Earlier this week, the UN Rapporteur on Adequate Housing Leilani Farha published the final report of her mandate, which is coming to an end in a few weeks. The report contains Guidelines for the Implementation of the Right to Adequate Housing, focusing on the key requirements of effective rights-based responses to emerging challenges. It provides States with a set of implementation measures in key areas of concern, including homelessness and the unaffordability of housing, migration, evictions, climate change, the upgrading of informal settlements, inequality and the regulation of businesses. All of the implementation measures are informed by the urgent need to reclaim housing as a fundamental human right. Implementation of the Guidelines will substantially alter how States treat housing, creating a new landscape where housing can be secured as a human right for all. The scope of Farha’s work during her mandate includes multiple country visits (including Portugal and France) as well as thematic reports on topics such as financialization, the relationship between the right to housing and the right to life, and homelessness and a global human rights crisis.
The sixteen guidelines in the Rapporteur’s final report place a strong emphasis on the rights-based approach to housing, which is clear already from Guideline No. 1: Guarantee the right to housing as a fundamental human right linked to dignity and the right to life.

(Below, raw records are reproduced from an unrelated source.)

/-- SETI sets the target, after a RAMP in 10 µs steps; one that would raise it must fit (R213). A target that follows
COMMAND is never refused (R214). -/
def opSeti (k : Keeper) (c : Chip) (n v : Nat) : Chip × Bool :=
  let x := vcOf c n
  match x.ramp with
  | some r =>
    let t := nowUs k c
    if r.t0 + r.dur ≤ t then
      (vcNext (vcAsk k c n (if r.follow then x.cmd else r.stop) r.follow) n, true)
    else
      let req := fLerp fmt32 r.start r.stop (t - r.t0) r.dur
      (vcSettle k (vcSet c n { x with req, follow := false }) n, false)
  | none =>
    let (target, follow) := setiTarget c n v
    let inj := armedAt c Key.InjValve.INJ_OVERLAP n
    let raises := fLt fmt32 (c.num (Key.Valve.TARGET n)) target
    if inj then (vcRefuse k (disarm c Key.InjValve.INJ_OVERLAP n) n true, false)
    else if follow || !raises || targetFits c n target then
      let ramps := (rampOf c n).isSome
      let c := setiDone k c n target follow
      (c.put (Key.Valve.STATE n) (if c.num (Key.Valve.STATE n) = 3 then 1 else c.num (Key.Valve.STATE n)), !ramps)
    else if c.num (Key.Bank.OVERLAP_WIN (n / 4)) = 0 then (vcRefuse k c n false, false)
    else
      let c := vcSet c n { x with tryAt := some (x.tryAt.getD (nowUs k c)) }
      (if c.num (Key.Valve.STATE n) = 1 then c.put (Key.Valve.STATE n) 3 else c, false)

/-- RAMP gives the following SETI its duration, 100 µs a unit. -/
def opRamp (c : Chip) (n v : Nat) : Chip × Bool :=
  (vcNext (vcSet c n { vcOf c n with rampUs := some (100 * v) }) n, true)

/-- Unit of a WAIT, µs. -/
def waitUnit (u : Nat) : Nat := match u with | 0 => 10 | 1 => 100 | 2 => 1000 | _ => 10000

/-- WAIT holds the program for its duration, from the tick at which it begins. -/
def opWait (k : Keeper) (c : Chip) (n v : Nat) : Chip × Bool :=
  let x := vcOf c n
  match x.waitEnd with
  | none => (vcSet c n { x with waitEnd := some (nowUs k c + waitUnit (v / 1024) * (v % 1024)) }, false)
  | some t => if t ≤ nowUs k c then (vcNext (vcSet c n { x with waitEnd := none }) n, true) else (c, false)

/-- DITHER adds a square wave to the target until the next DITHER. -/
def opDither (k : Keeper) (c : Chip) (n v : Nat) : Chip × Bool :=
  let c := vcSet c n { vcOf c n with ditherA := v / 64, ditherN := v % 64, ditherT := nowUs k c }
  (vcNext (vcSettle k c n) n, true)

/-- LOOP with count k jumps k times to its target step, then falls through; count 0 jumps until abandoned. -/
def opLoop (c : Chip) (n v : Nat) : Chip × Bool :=
  let x := vcOf c n
  let jump := fun x : VcX => (vcSet c n { x with step := v / 64 }).put (Key.Valve.STEP n) (v / 64)
  if v % 64 = 0 then (jump x, true)
  else
    let left := ((x.loops.find? (·.1 = x.step)).map (·.2)).getD (v % 64)
    let rest := x.loops.filter (·.1 ≠ x.step)
    if left = 0 then (vcNext (vcSet c n { x with loops := rest }) n, true)
    else (jump { x with loops := rest ++ [(x.step, left - 1)] }, true)

/-- MARK writes LAST_MARK and MARK_EPOCH. -/
def opMark (k : Keeper) (c : Chip) (n v : Nat) : Chip × Bool :=
  (vcNext ((c.put (Key.Valve.LAST_MARK n) (v % 256)).put (Key.Valve.MARK_EPOCH n) (wireEpoch k.epoch)) n, true)

/-- Time to peak, µs: when the current first reached the target of the last SETI that raised it, which may be before
PEAKWIN begins (R209). -/
def peakTime (k : Keeper) (c : Chip) (n : Nat) : Option Nat :=
  let x := vcOf c n
  match x.peakHit with
  | some t => some (t - x.raisedAt)
  | none => if fLe fmt32 x.raisedTo x.current then some (nowUs k c - x.raisedAt) else none
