-- ==== Sys2Proof/Machine/Face.lean ====
section
/-! DEFINITION. The service face (16): updates, waveforms, rails, the lockout tag. -/

namespace Sys2Proof.Machine

def panelOf (c : Chip) (p : Nat) : PanelX := nth c.face.panels p {}
def panelSet (c : Chip) (p : Nat) (x : PanelX) : Chip := { c with face := { c.face with panels := c.face.panels.set p x } }

/-- A panel takes part: its rails' domain is up, it is there and not ashed. -/
def panelLive (c : Chip) (p : Nat) : Bool := up c 9 && (panelOf c p).present && !unitAshed c (unitPanel p)

/-! ## Pixels -/

/-- The level of a pixel. [DEDUCED: log 82] -/
def levelAt (l : List (Nat × Nat)) (pix : Nat) : Nat := ((l.find? (·.1 = pix)).map (·.2)).getD 0

/-- Sets a level, pixels rising. -/
def levelSet : List (Nat × Nat) → Nat → Nat → List (Nat × Nat)
  | [], p, v => [(p, v)]
  | (q, w) :: t, p, v =>
    if p = q then (p, v) :: t else if p < q then (p, v) :: (q, w) :: t else (q, w) :: levelSet t p v

/-- Levels packed two to a byte (R403), an even column in bits 3–0: `at_` is the byte in the making, of `total`. -/
def packLevels (total : Nat) : List (Nat × Nat) → Nat → Nat → List Byte
  | [], at_, cur => BitVec.ofNat 8 cur :: List.replicate (total - 1 - at_) 0
  | (p, v) :: t, at_, cur =>
    if p / 2 = at_ then packLevels total t at_ (cur + v * 16 ^ (p % 2))
    else BitVec.ofNat 8 cur :: (List.replicate (p / 2 - at_ - 1) 0 ++ packLevels total t (p / 2) (v * 16 ^ (p % 2)))

/-- Pixels of a rectangle, row by row. -/
def rectPixels (r : Nat × Nat × Nat × Nat) : List Nat :=
  (List.range r.2.2.2).flatMap fun j => (List.range r.2.2.1).map fun i => (r.2.1 + j) * 1024 + r.1 + i

/-- Two rectangles share a pixel. -/
def rectMeet (a b : Nat × Nat × Nat × Nat) : Bool :=
  a.1 < b.1 + b.2.2.1 && b.1 < a.1 + a.2.2.1 && a.2.1 < b.2.1 + b.2.2.2 && b.2.1 < a.2.1 + a.2.2.2

/-! ## Waveforms (R401–R403) -/

/-- The waveform tables: the active copy of region 8. -/
def waveTables (c : Chip) : List Byte :=
  match nth c.upd.active 8 .factory with
  | .built _ ps => ps.flatten
  | x => copyPiece 8 x 0

/-- Drive codes of waveform (b, o, n). -/
def waveCodes (c : Chip) (b o n : Nat) : List Nat :=
  let w := slice (waveTables c) (17 * ((b * 16 + o) * 16 + n)) 17
  (List.range (min 64 ((w.getD 0 0).toNat))).map fun f => (w.getD (1 + f / 4) 0).toNat / 2 ^ (2 * (f % 4)) % 4

/-- The drive is shifted by the trim of a pixel: the codes are taken from their end, `tail` being what follows the final
drive phase (R403). [DEDUCED: log 82] -/
def trimCodes (t : Int) (codes : List Nat) : List Nat :=
  let idle := fun x : Nat => decide (x = 0)
  let back := codes.reverse
  let tail := back.takeWhile idle
  let rest := back.dropWhile idle
  match rest.head? with
  | none => codes
  | some x =>
    let run := rest.takeWhile (· = x)
    let head := rest.dropWhile (· = x)
    let n := (run.length + t).toNat
    (head.reverse ++ List.replicate n x ++ tail.reverse).take 64
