/-- The cords DUE at an edge are applied whole, or fail (R70); `stopped` says that SAFE or BANKED is entered at it. -/
def cordsEdge (k : Keeper) (stopped : Bool) (r : Applied) : Applied :=
  (cordsAt r.chip 3 k.epoch).foldl (fun r s =>
    let x := cordX r.chip s
    if stopped then { r with chip := cordFail r.chip s Rc.MODE_FORBIDDEN none }
    else match x.members.find? fun m => keyDecided r.chip m.key with
      | some m => { r with chip := cordFail r.chip s Rc.UNIT_ASHED (some (m.pos, m.key)) }
      | none =>
        let r := x.members.foldl (fun r m => applyWrite k true r x.owner m.key m.val) r
        { r with chip := (cordEnd r.chip s 4 Rc.OK).put (Key.Cord.CORD_APPLIED_EPOCH s) (wireEpoch k.epoch) }) r

/-! ## SDO on CAN0 (R64, R65) -/

/-- An SDO response: it leaves on 0x580 + node-ID, with a lifetime of 1,000 ms. -/
def sdoSend (k : Keeper) (c : Chip) (data : List Byte) : Chip :=
  let data := data ++ List.replicate (8 - data.length) 0
  txEnter k (canFlush k (c.emit (.sdo data)) 0) 0
    { id := 0x580 + c.dict.node, ext := false, data, born := nowUs k c, life := 1000, kind := .sdo }

/-- The abort code of a result (Table 2.9). [PRESUMED: log 35] -/
def sdoAbortCode (code key : Nat) : Nat :=
  if code = Rc.NO_OBJECT then (if (highestSub (key / 256)).isNone then 0x06020000 else 0x06090011)
  else if code = Rc.READ_REFUSED then 0x06010001
  else if code = Rc.WRITE_REFUSED then 0x06010002
  else if code = Rc.TYPE_MISMATCH || code = Rc.LENGTH_MISMATCH then 0x06070010
  else if code = Rc.OUT_OF_RANGE then 0x06090030
  else if code = Rc.SERVICE_ONLY || code = Rc.MODE_FORBIDDEN then 0x08000022
  else if code = Rc.UNIT_ASHED then 0x08000020
  else if code = Rc.BUSY then 0x08000021
  else 0x08000000

/-- INDEX and SUB as SDO frames carry them. -/
def sdoName (key : Nat) : List Byte := leBytes 2 (key / 256) ++ leBytes 1 (key % 256)

def sdoSet (c : Chip) (x : SdoX) : Chip := { c with dict := { c.dict with sdo := x } }

/-- Aborts the open transfer, or a request. [PRESUMED: log 35] -/
def sdoAbort (k : Keeper) (c : Chip) (key abort : Nat) : Chip :=
  sdoSend k (sdoSet c .idle) (leBytes 1 0x80 ++ sdoName key ++ leBytes 4 abort)

/-- An upload of an object has completed from a copy. -/
def sdoUploaded (c : Chip) (key copy : Nat) : Chip :=
  if key = Key.Epoch.SDO_READ_EPOCH then c else c.put Key.Epoch.SDO_READ_EPOCH (wireEpoch copy)

/-- An upload initiate. [DEDUCED: log 36] -/
def sdoUpload (k : Keeper) (c : Chip) (key : Nat) : Chip :=
  let c := sdoSet c .idle
  match objInfo key, serveCopy k 0 with
  | none, _ => sdoAbort k c key (sdoAbortCode Rc.NO_OBJECT key)
  | some _, .error e => sdoAbort k c key (sdoAbortCode e key)
  | some o, .ok x =>
    if o.acc = .wo then sdoAbort k c key (sdoAbortCode Rc.READ_REFUSED key)
    else if o.ty = .domain then sdoAbort k c key (sdoAbortCode Rc.TYPE_MISMATCH key)
    else
      let v := if key = Key.Epoch.SDO_READ_EPOCH then odGet c.od key else odGet x.od key
      let b := valBytes o.ty v
      if 1 ≤ b.length && b.length ≤ 4 then
        sdoUploaded (sdoSend k c (leBytes 1 (0x43 + 4 * (4 - b.length)) ++ sdoName key ++ b)) key x.epoch
      else
        sdoSend k (sdoSet c (.up key b false x.epoch k.epoch)) (leBytes 1 0x41 ++ sdoName key ++ leBytes 4 b.length)

/-- An upload segment request. [PRESUMED: log 35] -/
def sdoUploadSeg (k : Keeper) (c : Chip) (toggle : Bool) : Chip :=
  match c.dict.sdo with
  | .up key rest t copy _ =>
    if t ≠ toggle then sdoAbort k c key 0x05030000
    else
      let part := rest.take 7
      let rest := rest.drop 7
      let head := (if toggle then 0x10 else 0) + 2 * (7 - part.length) + (if rest = [] then 1 else 0)
      let c := sdoSend k c (leBytes 1 head ++ part)
      if rest = [] then sdoUploaded (sdoSet c .idle) key copy
      else sdoSet c (.up key rest (!t) copy k.epoch)
  | .down key .. => sdoAbort k c key 0x05040001
  | .idle => sdoAbort k c 0 0x05040001

/-- The write a download ends with: an ordinary write, judged alone. -/
def sdoWrite (k : Keeper) (c : Chip) (key : Nat) (b : List Byte) : Nat × Chip :=
  let (code, v, c) := judgeOne k c key .sdo b
  (code, if code = Rc.OK then takeWrite k c .sdo key v else c)

/-- A download initiate, expedited or segmented. Presence, access and type are judged at once: a
DOMAIN moves by DOMAIN_SEG alone (R61). -/
def sdoDownload (k : Keeper) (c : Chip) (key : Nat) (expedited : Option (List Byte)) (size : Option Nat) : Chip :=
  let c := sdoSet c .idle
  match checkAccess c key false with
  | .error e => sdoAbort k c key (sdoAbortCode e key)
  | .ok o =>
    if o.ty = .domain then sdoAbort k c key (sdoAbortCode Rc.TYPE_MISMATCH key)
    else
    match expedited with
    | some b =>
      let (code, c) := sdoWrite k c key b
      if code = Rc.OK then sdoSend k c (leBytes 1 0x60 ++ sdoName key) else sdoAbort k c key (sdoAbortCode code key)
    | none => sdoSend k (sdoSet c (.down key [] size false k.epoch)) (leBytes 1 0x60 ++ sdoName key)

Other guidelines particularly welcomed by Housing Rights Watch are the following:
- Guideline No. 2. Take immediate steps to ensure the progressive realization of the right to adequate housing in compliance with the standard of reasonableness.
- Guideline No. 5. Eliminate homelessness in the shortest possible time and stop the criminalization of persons living in homelessness
- Guideline No. 6. Prohibit forced evictions and prevent evictions whenever possible
On the topic of criminalization, which has been a topic of particular interest to Housing Rights Watch, the Rapporteur insisted that “States should provide, within their justice system, alternative procedures for dealing with minor offences of homeless people to help them break the cycle of criminalization, incarceration and homelessness and secure the right to housing. Police should be trained to interact with homeless persons in a manner that respects and promotes their dignity and rights.”
You can read the full report here.
At Housing Rights Watch, we applaud the hard work of Ms. Farha and hope that her successor will be able to pick up where she left off. Her fight for the right to housing has been turned into a documentary called PUSH, directed by Fredrik Gertten. To mark the end of her mandate, Housing Rights Watch will organise a screening of the film in Brussels on February 19 together with UN-RIC, Housing Europe and RBDH. More details will follow.